Depósitos Ferríferos

Quanto aos depósitos de ferro, o Quadrilátero Ferrífero abriga tipos de depósitos muito característicos, os itabiritos — os maiores associados à Formação Cauê, Grupo Itabira, como o Águas Claras, Alegria, Capanema, Cauê, etc, com teor de ferro variando de 50% a 65%. Além disso, também apresentam os depósitos tipo hematita filitos, Fe – dolomitos e, subordinadamente, filitos piritosos.
O Grupo Itabira é uma sequência de característica predominantemente marinha, de ambiente raso a profundo, e os depósitos de itabiritos se acumulam mais pela base, na Formação Cauê — onde ocorrem as formações ferríferas de maior espessura dentro do Supergrupo Minas, variando de 200m até 300m. Esse grupo é constituído por itabiritos, dolomitos e, subordinadamente, metapelitos. (Rosière & Chemale Jr, 2000). Esses famosos depósitos, chamados itabiritos, são as conhecidas Formações Ferríferas Bandadas (Banded Iron Formations - BIFs).
Essas formações se caracterizam como: "Rocha sedimentar ou metassedimentar química ou vulcanoquímica finamente estratificada, apresentando camadas  de óxidos, carbonatos ou silicatos de ferro ritmicamente alternadas com camadas diferenciadas destas (quartzosas, anfibólicas, quartzo cloríticas,. .)", segundo o Glossário Geológico da CPRM (Winge, M, 2018). Segundo Piacentini et al (2007), é de consenso geral que a maior concentração deste tipo de deposição situa-se entre unidades arqueanas e paleoproterozoicas, sem ocorrência após 1,8 G.a, com exceção dos depósitos do final do Neoproterozoico. 
No caso dos itabiritos da Formação Cauê, a deposição ocorreu, principalmente, entre 2600 e 1800 Ma, correspondendo a aproximadamente 15% do volume total das rochas sedimentares do Proterozoico. Segundo Rosière & Chemale Jr (2000), os itabiritos são formações metamorfizadas, deformadas e oxidadas. Seus estratos são, predominantemente, de hematita como o óxido de ferro (em diferentes formas), e quartzo, dolomita e anfibólios como minerais de ganga.

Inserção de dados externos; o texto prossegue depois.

-- ==== Sys2Proof/Certificates/Slice0/Obligations.lean ====
section
/-! DEFINITION. The statements for the provers: what the commands, the end of an event and a step of the NCC-32 do, from the numbered rules of spec/. -/

open Sys2Proof Sys2Proof.Machine

/-! ### The step, the reset state, the end of an event -/

/-- A step with a command in front of the queue is exec of it on the state with the queue's rest. -/
def Obligations.StepRunsFrontCommand : Prop :=
  ∀ (c : Instr) (s : State) (rest : List Instr),
    step { s with pending := c :: rest } = exec c { s with pending := rest }

/-- Log entry 4: on an empty queue the part does its own next work, and with none left one millisecond passes. -/
def Clause.IdleStepWorksOrWaits : Prop :=
  ∀ s : State, s.pending = [] →
    (∀ c, internal s = some c → step s = exec c s) ∧
      (internal s = none → step s = .next (settle { s with now := s.now + 1 }))

/-- R184, log entry 4: the order at the head of the inbound queue is dispatched by an idle step when no RESTART is held and the reply queue has room. -/
def Clause.IdleStepDispatchesHead : Prop :=
  ∀ (s : State) (f : Frame) (rest : List Frame), s.pending = [] → s.link.inbound = f :: rest →
    s.link.held = none → s.link.replies.length < 8 → step s = exec (instrOfFrame f) s

/-- The state right after power-on, as the rules on power-on give it. -/
def Obligations.ResetStateIsThePowerOnState : Prop :=
  let s := State.reset
  (s.memory = [] ∧ Memory.freeCount s.memory = 8192 ∧ s.stories = [] ∧ s.pressure = false) ∧
  (∀ d : Fin 16, s.desks[d].name = [] ∧ ∀ b : Fin 64, s.desks[d].row[b] = ⟨false, false, false⟩) ∧
  (∀ t : Fin 32, s.slots[t] = none ∧ s.lines[t].attached = false ∧ s.lines[t].rx = [] ∧
    s.lines[t].tx = [] ∧ s.lines[t].pfx = false ∧ s.panes[t] = ⟨none, none⟩ ∧
    s.screens[t].mode = .normal ∧ s.screens[t].flash = none ∧ s.screens[t].status = [] ∧
    s.screens[t].sent = none ∧ s.screens[t].bell = false ∧
    s.screens[t].base = List.replicate 23 (List.replicate 80 ⟨0x20#8, .normal⟩)) ∧
  (∀ b : Fin 64, s.baskets[b] = ⟨[], 0, none, []⟩) ∧
  (s.clock.state = .unset ∧ s.clock.value = 0 ∧ ∀ e : Fin 4, s.editions[e] = ⟨0, .unarmed⟩) ∧
  (s.keys = [] ∧ (∀ f : Fin 8, s.faces[f].loaded = false ∧ s.faces[f].generation = 0) ∧
    s.fit = ⟨[], none⟩) ∧
  (∀ c : Fin 4, s.channels[c].state = .idle ∧ s.channels[c].jobs = [] ∧ s.channels[c].lines = [] ∧
    s.channels[c].fifo = [] ∧ s.channels[c].finished = [] ∧ s.channels[c].rate = 9600 ∧
    s.channels[c].threshold = 64) ∧
  (s.engine.mode = .rotate ∧ s.engine.owner = none ∧ s.engine.last = .fit ∧
    ∀ i : Fin 5, s.engine.levels[i] = 0) ∧
  (∀ w : Fin 4, s.wires[w].intake = .off ∧ s.wires[w].fifo = [] ∧
    s.wires[w].format = ⟨9600, 8, .none, 1⟩) ∧
  ((∀ i : Fin 32, s.selection[i] = none) ∧ s.reserve = 256) ∧
  (s.link.receiver = .hunt ∧ s.link.inbound = [] ∧ s.link.replies = [] ∧ s.link.watch = none ∧
    s.link.hostLost = false ∧ s.link.lastSource = 47 ∧ s.link.lastCause = .powerOn) ∧
  (∀ i : Fin 48, s.notices.pending[i] = decide (i = 0)) ∧
  s.notices.part = ⟨some .powerOn, 0, false⟩ ∧ s.pending = []
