@[simp] theorem raiseTerminal_memory (s : State) (t : Fin 32) (g : TermEvents → TermEvents) : (raiseTerminal t g s).memory = s.memory := rfl
@[simp] theorem raiseTerminal_stories (s : State) (t : Fin 32) (g : TermEvents → TermEvents) : (raiseTerminal t g s).stories = s.stories := rfl
@[simp] theorem raiseTerminal_pressure (s : State) (t : Fin 32) (g : TermEvents → TermEvents) : (raiseTerminal t g s).pressure = s.pressure := rfl
@[simp] theorem raiseTerminal_desks (s : State) (t : Fin 32) (g : TermEvents → TermEvents) : (raiseTerminal t g s).desks = s.desks := rfl
@[simp] theorem raiseTerminal_slots (s : State) (t : Fin 32) (g : TermEvents → TermEvents) : (raiseTerminal t g s).slots = s.slots := rfl
@[simp] theorem raiseTerminal_baskets (s : State) (t : Fin 32) (g : TermEvents → TermEvents) : (raiseTerminal t g s).baskets = s.baskets := rfl
@[simp] theorem raiseTerminal_clock (s : State) (t : Fin 32) (g : TermEvents → TermEvents) : (raiseTerminal t g s).clock = s.clock := rfl
@[simp] theorem raiseTerminal_editions (s : State) (t : Fin 32) (g : TermEvents → TermEvents) : (raiseTerminal t g s).editions = s.editions := rfl
@[simp] theorem raiseTerminal_lines (s : State) (t : Fin 32) (g : TermEvents → TermEvents) : (raiseTerminal t g s).lines = s.lines := rfl
@[simp] theorem raiseTerminal_keys (s : State) (t : Fin 32) (g : TermEvents → TermEvents) : (raiseTerminal t g s).keys = s.keys := rfl
@[simp] theorem raiseTerminal_screens (s : State) (t : Fin 32) (g : TermEvents → TermEvents) : (raiseTerminal t g s).screens = s.screens := rfl
@[simp] theorem raiseTerminal_panes (s : State) (t : Fin 32) (g : TermEvents → TermEvents) : (raiseTerminal t g s).panes = s.panes := rfl
@[simp] theorem raiseTerminal_faces (s : State) (t : Fin 32) (g : TermEvents → TermEvents) : (raiseTerminal t g s).faces = s.faces := rfl
@[simp] theorem raiseTerminal_fit (s : State) (t : Fin 32) (g : TermEvents → TermEvents) : (raiseTerminal t g s).fit = s.fit := rfl
@[simp] theorem raiseTerminal_lastJob (s : State) (t : Fin 32) (g : TermEvents → TermEvents) : (raiseTerminal t g s).lastJob = s.lastJob := rfl
@[simp] theorem raiseTerminal_channels (s : State) (t : Fin 32) (g : TermEvents → TermEvents) : (raiseTerminal t g s).channels = s.channels := rfl
@[simp] theorem raiseTerminal_engine (s : State) (t : Fin 32) (g : TermEvents → TermEvents) : (raiseTerminal t g s).engine = s.engine := rfl
@[simp] theorem raiseTerminal_wires (s : State) (t : Fin 32) (g : TermEvents → TermEvents) : (raiseTerminal t g s).wires = s.wires := rfl
@[simp] theorem raiseTerminal_selection (s : State) (t : Fin 32) (g : TermEvents → TermEvents) : (raiseTerminal t g s).selection = s.selection := rfl
@[simp] theorem raiseTerminal_reserve (s : State) (t : Fin 32) (g : TermEvents → TermEvents) : (raiseTerminal t g s).reserve = s.reserve := rfl
@[simp] theorem raiseTerminal_link (s : State) (t : Fin 32) (g : TermEvents → TermEvents) : (raiseTerminal t g s).link = s.link := rfl
@[simp] theorem raiseTerminal_now (s : State) (t : Fin 32) (g : TermEvents → TermEvents) : (raiseTerminal t g s).now = s.now := rfl
@[simp] theorem raiseTerminal_pending (s : State) (t : Fin 32) (g : TermEvents → TermEvents) : (raiseTerminal t g s).pending = s.pending := rfl

theorem raiseTerminal_keeps (s : State) (t : Fin 32) (g : TermEvents → TermEvents) : KeepsBut [.notices] s (raiseTerminal t g s) := by
  intro f hf; cases f <;> first | rfl | simp at hf

@[simp] theorem raiseWire_memory (s : State) (w : Fin 4) (g : WireSummary → WireSummary) : (raiseWire w g s).memory = s.memory := rfl
@[simp] theorem raiseWire_stories (s : State) (w : Fin 4) (g : WireSummary → WireSummary) : (raiseWire w g s).stories = s.stories := rfl
@[simp] theorem raiseWire_pressure (s : State) (w : Fin 4) (g : WireSummary → WireSummary) : (raiseWire w g s).pressure = s.pressure := rfl
@[simp] theorem raiseWire_desks (s : State) (w : Fin 4) (g : WireSummary → WireSummary) : (raiseWire w g s).desks = s.desks := rfl
@[simp] theorem raiseWire_slots (s : State) (w : Fin 4) (g : WireSummary → WireSummary) : (raiseWire w g s).slots = s.slots := rfl
@[simp] theorem raiseWire_baskets (s : State) (w : Fin 4) (g : WireSummary → WireSummary) : (raiseWire w g s).baskets = s.baskets := rfl
@[simp] theorem raiseWire_clock (s : State) (w : Fin 4) (g : WireSummary → WireSummary) : (raiseWire w g s).clock = s.clock := rfl
@[simp] theorem raiseWire_editions (s : State) (w : Fin 4) (g : WireSummary → WireSummary) : (raiseWire w g s).editions = s.editions := rfl
@[simp] theorem raiseWire_lines (s : State) (w : Fin 4) (g : WireSummary → WireSummary) : (raiseWire w g s).lines = s.lines := rfl
@[simp] theorem raiseWire_keys (s : State) (w : Fin 4) (g : WireSummary → WireSummary) : (raiseWire w g s).keys = s.keys := rfl
@[simp] theorem raiseWire_screens (s : State) (w : Fin 4) (g : WireSummary → WireSummary) : (raiseWire w g s).screens = s.screens := rfl
@[simp] theorem raiseWire_panes (s : State) (w : Fin 4) (g : WireSummary → WireSummary) : (raiseWire w g s).panes = s.panes := rfl
@[simp] theorem raiseWire_faces (s : State) (w : Fin 4) (g : WireSummary → WireSummary) : (raiseWire w g s).faces = s.faces := rfl
@[simp] theorem raiseWire_fit (s : State) (w : Fin 4) (g : WireSummary → WireSummary) : (raiseWire w g s).fit = s.fit := rfl
@[simp] theorem raiseWire_lastJob (s : State) (w : Fin 4) (g : WireSummary → WireSummary) : (raiseWire w g s).lastJob = s.lastJob := rfl
@[simp] theorem raiseWire_channels (s : State) (w : Fin 4) (g : WireSummary → WireSummary) : (raiseWire w g s).channels = s.channels := rfl
@[simp] theorem raiseWire_engine (s : State) (w : Fin 4) (g : WireSummary → WireSummary) : (raiseWire w g s).engine = s.engine := rfl
@[simp] theorem raiseWire_wires (s : State) (w : Fin 4) (g : WireSummary → WireSummary) : (raiseWire w g s).wires = s.wires := rfl
@[simp] theorem raiseWire_selection (s : State) (w : Fin 4) (g : WireSummary → WireSummary) : (raiseWire w g s).selection = s.selection := rfl
@[simp] theorem raiseWire_reserve (s : State) (w : Fin 4) (g : WireSummary → WireSummary) : (raiseWire w g s).reserve = s.reserve := rfl
@[simp] theorem raiseWire_link (s : State) (w : Fin 4) (g : WireSummary → WireSummary) : (raiseWire w g s).link = s.link := rfl
@[simp] theorem raiseWire_now (s : State) (w : Fin 4) (g : WireSummary → WireSummary) : (raiseWire w g s).now = s.now := rfl
@[simp] theorem raiseWire_pending (s : State) (w : Fin 4) (g : WireSummary → WireSummary) : (raiseWire w g s).pending = s.pending := rfl

theorem raiseWire_keeps (s : State) (w : Fin 4) (g : WireSummary → WireSummary) : KeepsBut [.notices] s (raiseWire w g s) := by
  intro f hf; cases f <;> first | rfl | simp at hf

@[simp] theorem withdrawKeys_memory (s : State) : (withdrawKeys s).memory = s.memory := rfl
@[simp] theorem withdrawKeys_stories (s : State) : (withdrawKeys s).stories = s.stories := rfl
@[simp] theorem withdrawKeys_pressure (s : State) : (withdrawKeys s).pressure = s.pressure := rfl
@[simp] theorem withdrawKeys_desks (s : State) : (withdrawKeys s).desks = s.desks := rfl
@[simp] theorem withdrawKeys_slots (s : State) : (withdrawKeys s).slots = s.slots := rfl
@[simp] theorem withdrawKeys_baskets (s : State) : (withdrawKeys s).baskets = s.baskets := rfl
@[simp] theorem withdrawKeys_clock (s : State) : (withdrawKeys s).clock = s.clock := rfl
@[simp] theorem withdrawKeys_editions (s : State) : (withdrawKeys s).editions = s.editions := rfl
@[simp] theorem withdrawKeys_lines (s : State) : (withdrawKeys s).lines = s.lines := rfl
@[simp] theorem withdrawKeys_keys (s : State) : (withdrawKeys s).keys = s.keys := rfl
@[simp] theorem withdrawKeys_screens (s : State) : (withdrawKeys s).screens = s.screens := rfl
@[simp] theorem withdrawKeys_panes (s : State) : (withdrawKeys s).panes = s.panes := rfl
@[simp] theorem withdrawKeys_faces (s : State) : (withdrawKeys s).faces = s.faces := rfl
@[simp] theorem withdrawKeys_fit (s : State) : (withdrawKeys s).fit = s.fit := rfl
@[simp] theorem withdrawKeys_lastJob (s : State) : (withdrawKeys s).lastJob = s.lastJob := rfl
@[simp] theorem withdrawKeys_channels (s : State) : (withdrawKeys s).channels = s.channels := rfl
@[simp] theorem withdrawKeys_engine (s : State) : (withdrawKeys s).engine = s.engine := rfl
@[simp] theorem withdrawKeys_wires (s : State) : (withdrawKeys s).wires = s.wires := rfl
@[simp] theorem withdrawKeys_selection (s : State) : (withdrawKeys s).selection = s.selection := rfl
@[simp] theorem withdrawKeys_reserve (s : State) : (withdrawKeys s).reserve = s.reserve := rfl
@[simp] theorem withdrawKeys_link (s : State) : (withdrawKeys s).link = s.link := rfl
@[simp] theorem withdrawKeys_now (s : State) : (withdrawKeys s).now = s.now := rfl
@[simp] theorem withdrawKeys_pending (s : State) : (withdrawKeys s).pending = s.pending := rfl

theorem withdrawKeys_keeps (s : State) : KeepsBut [.notices] s (withdrawKeys s) := by
  intro f hf; cases f <;> first | rfl | simp at hf

@[simp] theorem dropFromFitList_memory (s : State) (id : Nat) : (dropFromFitList id s).memory = s.memory := rfl
@[simp] theorem dropFromFitList_stories (s : State) (id : Nat) : (dropFromFitList id s).stories = s.stories := rfl
@[simp] theorem dropFromFitList_pressure (s : State) (id : Nat) : (dropFromFitList id s).pressure = s.pressure := rfl
@[simp] theorem dropFromFitList_desks (s : State) (id : Nat) : (dropFromFitList id s).desks = s.desks := rfl
@[simp] theorem dropFromFitList_slots (s : State) (id : Nat) : (dropFromFitList id s).slots = s.slots := rfl
@[simp] theorem dropFromFitList_baskets (s : State) (id : Nat) : (dropFromFitList id s).baskets = s.baskets := rfl
@[simp] theorem dropFromFitList_clock (s : State) (id : Nat) : (dropFromFitList id s).clock = s.clock := rfl
@[simp] theorem dropFromFitList_editions (s : State) (id : Nat) : (dropFromFitList id s).editions = s.editions := rfl
@[simp] theorem dropFromFitList_lines (s : State) (id : Nat) : (dropFromFitList id s).lines = s.lines := rfl
@[simp] theorem dropFromFitList_keys (s : State) (id : Nat) : (dropFromFitList id s).keys = s.keys := rfl
@[simp] theorem dropFromFitList_screens (s : State) (id : Nat) : (dropFromFitList id s).screens = s.screens := rfl
@[simp] theorem dropFromFitList_panes (s : State) (id : Nat) : (dropFromFitList id s).panes = s.panes := rfl
@[simp] theorem dropFromFitList_faces (s : State) (id : Nat) : (dropFromFitList id s).faces = s.faces := rfl
@[simp] theorem dropFromFitList_lastJob (s : State) (id : Nat) : (dropFromFitList id s).lastJob = s.lastJob := rfl
@[simp] theorem dropFromFitList_channels (s : State) (id : Nat) : (dropFromFitList id s).channels = s.channels := rfl
@[simp] theorem dropFromFitList_engine (s : State) (id : Nat) : (dropFromFitList id s).engine = s.engine := rfl
@[simp] theorem dropFromFitList_wires (s : State) (id : Nat) : (dropFromFitList id s).wires = s.wires := rfl
@[simp] theorem dropFromFitList_selection (s : State) (id : Nat) : (dropFromFitList id s).selection = s.selection := rfl
@[simp] theorem dropFromFitList_reserve (s : State) (id : Nat) : (dropFromFitList id s).reserve = s.reserve := rfl
@[simp] theorem dropFromFitList_notices (s : State) (id : Nat) : (dropFromFitList id s).notices = s.notices := rfl
@[simp] theorem dropFromFitList_link (s : State) (id : Nat) : (dropFromFitList id s).link = s.link := rfl
@[simp] theorem dropFromFitList_now (s : State) (id : Nat) : (dropFromFitList id s).now = s.now := rfl
@[simp] theorem dropFromFitList_pending (s : State) (id : Nat) : (dropFromFitList id s).pending = s.pending := rfl
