-- ==== Sys2Proof/Laws/Commands.lean ====
section
/-! SUPPORT. The frame of what each command does before the end of its event: which fields of State it may change. -/

namespace Sys2Proof.Machine

/-! ### Copy orders, desks, clock -/

theorem writeText_keeps (id off del : Nat) (text : List Byte) (s : State) :
    KeepsBut [.stories, .memory, .notices, .pressure, .panes] s (writeText id off del text s) := by
  unfold writeText
  refine KeepsBut.ite (KeepsBut.refl _ _) ?_
  exact (keepRefTops_keeps _ _ _).step (by decide) ((modStory_keeps _ _ _).step (by decide)
    ((insertMany_keeps _ _ _ _).step (by decide) ((deleteMany_keeps _ _ _ _).mono (by decide))))

theorem spikeFit_keeps (id : Nat) (s : State) : KeepsBut [.fit] s (spikeFit id s) := by
  unfold spikeFit
  exact KeepsBut.ite ((keeps_fit _ _).step (by decide) (dropFromFitList_keeps _ _))
    (dropFromFitList_keeps _ _)

theorem spikePanes_keeps (id : Nat) (s : State) : KeepsBut [.panes, .notices] s (spikePanes id s) :=
  forTerminals_keeps _ (fun _ _ => KeepsBut.ite
    ((raiseTerminal_keeps _ _ _).step (by decide) ((clearRef_keeps _ _).mono (by decide)))
    (KeepsBut.refl _ _)) s

theorem spike_keeps (id : Nat) (st : Story) (s : State) :
    KeepsBut [.memory, .stories, .notices, .pressure, .baskets, .fit, .panes] s (spike id st s) := by
  unfold spike
  refine (spikePanes_keeps _ _).step (by decide) ((spikeFit_keeps _ _).step (by decide)
    ((leaveBasket_keeps _ _ _).step (by decide) (KeepsBut.ite ?_ ?_)))
  · exact (keeps_copy _ _ _).mono (by decide)
  · exact (recoveryTest_keeps _).step (by decide) ((keeps_copy _ _ _).mono (by decide))

theorem moveTo_keeps (id : Nat) (a b : Fin 64) (s : State) :
    KeepsBut [.stories, .baskets, .fit, .panes, .notices] s (moveTo id a b s) :=
  (recheckWhere_keeps _ _ _).step (by decide) ((joinBasket_keeps _ _ _).step (by decide)
    ((modStory_keeps _ _ _).step (by decide) ((leaveBasket_keeps _ _ _).mono (by decide))))

theorem tick_keeps (s : State) : KeepsBut [.clock, .editions, .notices, .now] s (tick s) :=
  (passageTests_keeps _).step (by decide)
    ((keeps_clock _ _).step (by decide) ((advanceTo_keeps s _).mono (by decide)))

/-! ### Keys -/

theorem modSession_keeps (t : Fin 32) (g : Session → Session) (s : State) :
    KeepsBut [.panes] s (modSession t g s) := modPanes_keeps _ _ _

theorem withEdit_keeps {fs : List Field} (t : Fin 32) (s : State) (k : Session → Story → State)
    (hb : Field.screens ∈ fs) (h : ∀ e st, KeepsBut fs s (k e st)) :
    KeepsBut fs s (withEdit t s k) := by
  have hbell : KeepsBut fs s (bell t s) := (bell_keeps t s).mono (by simpa using hb)
  unfold withEdit; split
  · exact hbell
  · split
    · exact h _ _
    · exact hbell

theorem textEffects_keeps (t : Fin 32) (id k : Nat) (move : Nat → Nat) (s : State) :
    KeepsBut [.stories, .panes] s (textEffects t id k move s) :=
  (keepRefTops_keeps _ _ _).step (by decide) ((keepSessionTop_keeps _ _ _).step (by decide)
    ((modSession_keeps _ _ _).step (by decide) ((modStory_keeps _ _ _).mono (by decide))))

theorem insertKey_keeps (t : Fin 32) (c : Byte) (e : Session) (st : Story) (s : State) :
    KeepsBut [.stories, .panes, .memory, .screens, .notices, .pressure] s (insertKey t c e st s) := by
  unfold insertKey; split
  · exact (textEffects_keeps _ _ _ _ _).step (by decide) ((setText_keeps _ _ _ _ _).mono (by decide))
  · exact (bell_keeps _ _).mono (by decide)
  · exact (poolPressed_keeps _ _).step (by decide) ((bell_keeps _ _).mono (by decide))

theorem editText_keeps (t : Fin 32) (c : Byte) (s : State) :
    KeepsBut [.stories, .panes, .memory, .screens, .notices, .pressure] s (editText t c s) := by
  refine withEdit_keeps t s _ (by decide) fun e st => KeepsBut.ite ?_ (insertKey_keeps _ _ _ _ _)
  exact (textEffects_keeps _ _ _ _ _).step (by decide) ((keeps_memory _ _).mono (by decide))

theorem editParagraph_keeps (t : Fin 32) (s : State) :
    KeepsBut [.stories, .panes, .memory, .screens, .notices, .pressure] s (editParagraph t s) :=
  withEdit_keeps t s _ (by decide) fun _ _ => insertKey_keeps _ _ _ _ _

theorem deleteKey_keeps (t : Fin 32) (e : Session) (k : Nat) (s : State) :
    KeepsBut [.stories, .panes, .memory, .screens, .notices, .pressure] s (deleteKey t e k s) :=
  (textEffects_keeps _ _ _ _ _).step (by decide) ((deleteAt_keeps _ _ _).mono (by decide))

Itabiritos dobrados da Formação Cauê,  na Serra da Piedade. Foto: Virginio Mantesso Neto.

Impactos Ambientais

Da mesma forma que a mineração no Quadrilátero Ferrífero ajudam a impulsionar a economia do estado de Minas Gerais, bem como a economia brasileira, uma área tão consumida pelas atividades minerárias recebe os impactos ambientais associados diariamente. Com a mineração avançando cada vez mais perto de áreas residenciais, a poluição e ruído causam cada vez mais impacto nas populações — e, mais que isso, as áreas desmatadas e com retirada do solo para extração das rochas perdem fauna e flora, além de riscos de contaminação de aquíferos e rios.
Por exemplo, segundo Silva & Souza (2012):
A questão ambiental, em Itabira, tomou proporções alarmantes pela degradação da paisagem, poluição de toda ordem decorrentes do modelo de desenvolvimento baseado na atividade extrativa mineral, por cerca de sessenta anos, envolvendo questões tanto relativas ao quadro natural, quanto aos aspectos políticos, econômicos, sociais e culturais. 
Ainda seguindo leis ambientais, atividades minerárias de grande porte, como são as grandes minas de metais que se encontram na província do Quadrilátero, sempre acabam causando impactos. Por essa razão, a recuperação da área minerada não é menos importante que sua prospecção e beneficiamento, e deve ser bem planejada, regulada e aprovada pelo órgão ambiental responsável com antecedência — como discutido no artigo da sério #Geologia Ambiental, aqui no Sobre Geologia, no artigo "Recuperação de áreas degradadas". Quanto maior o empreendimento, maior também deve ser o cuidado com problemas ambientais.

Mapa da expansão da mineração no estado de Minas Gerais durante desde os anos 1980 até 2014. Figura: REZENDE, Vanessa Leite, 2016

Conclusão

A região do Quadrilátero Ferrífero, no estado de Minas Gerais, é uma das províncias minerais de maior importância para o país. Diversos estudos são feitos sobre sua geologia há anos, desde sua participação no ciclo do ouro — e são feitos até hoje. Com seus 7000 km² de área e formato curioso, o Quadrilátero e sua geologia representam uma parcela significativa das atividades minerárias do Brasil, bem como produção de muito do nosso minério de ferro, ouro, etc. Por essa razão, é de extrema importância continuar buscando, produzindo e estudando mais sobre essa província.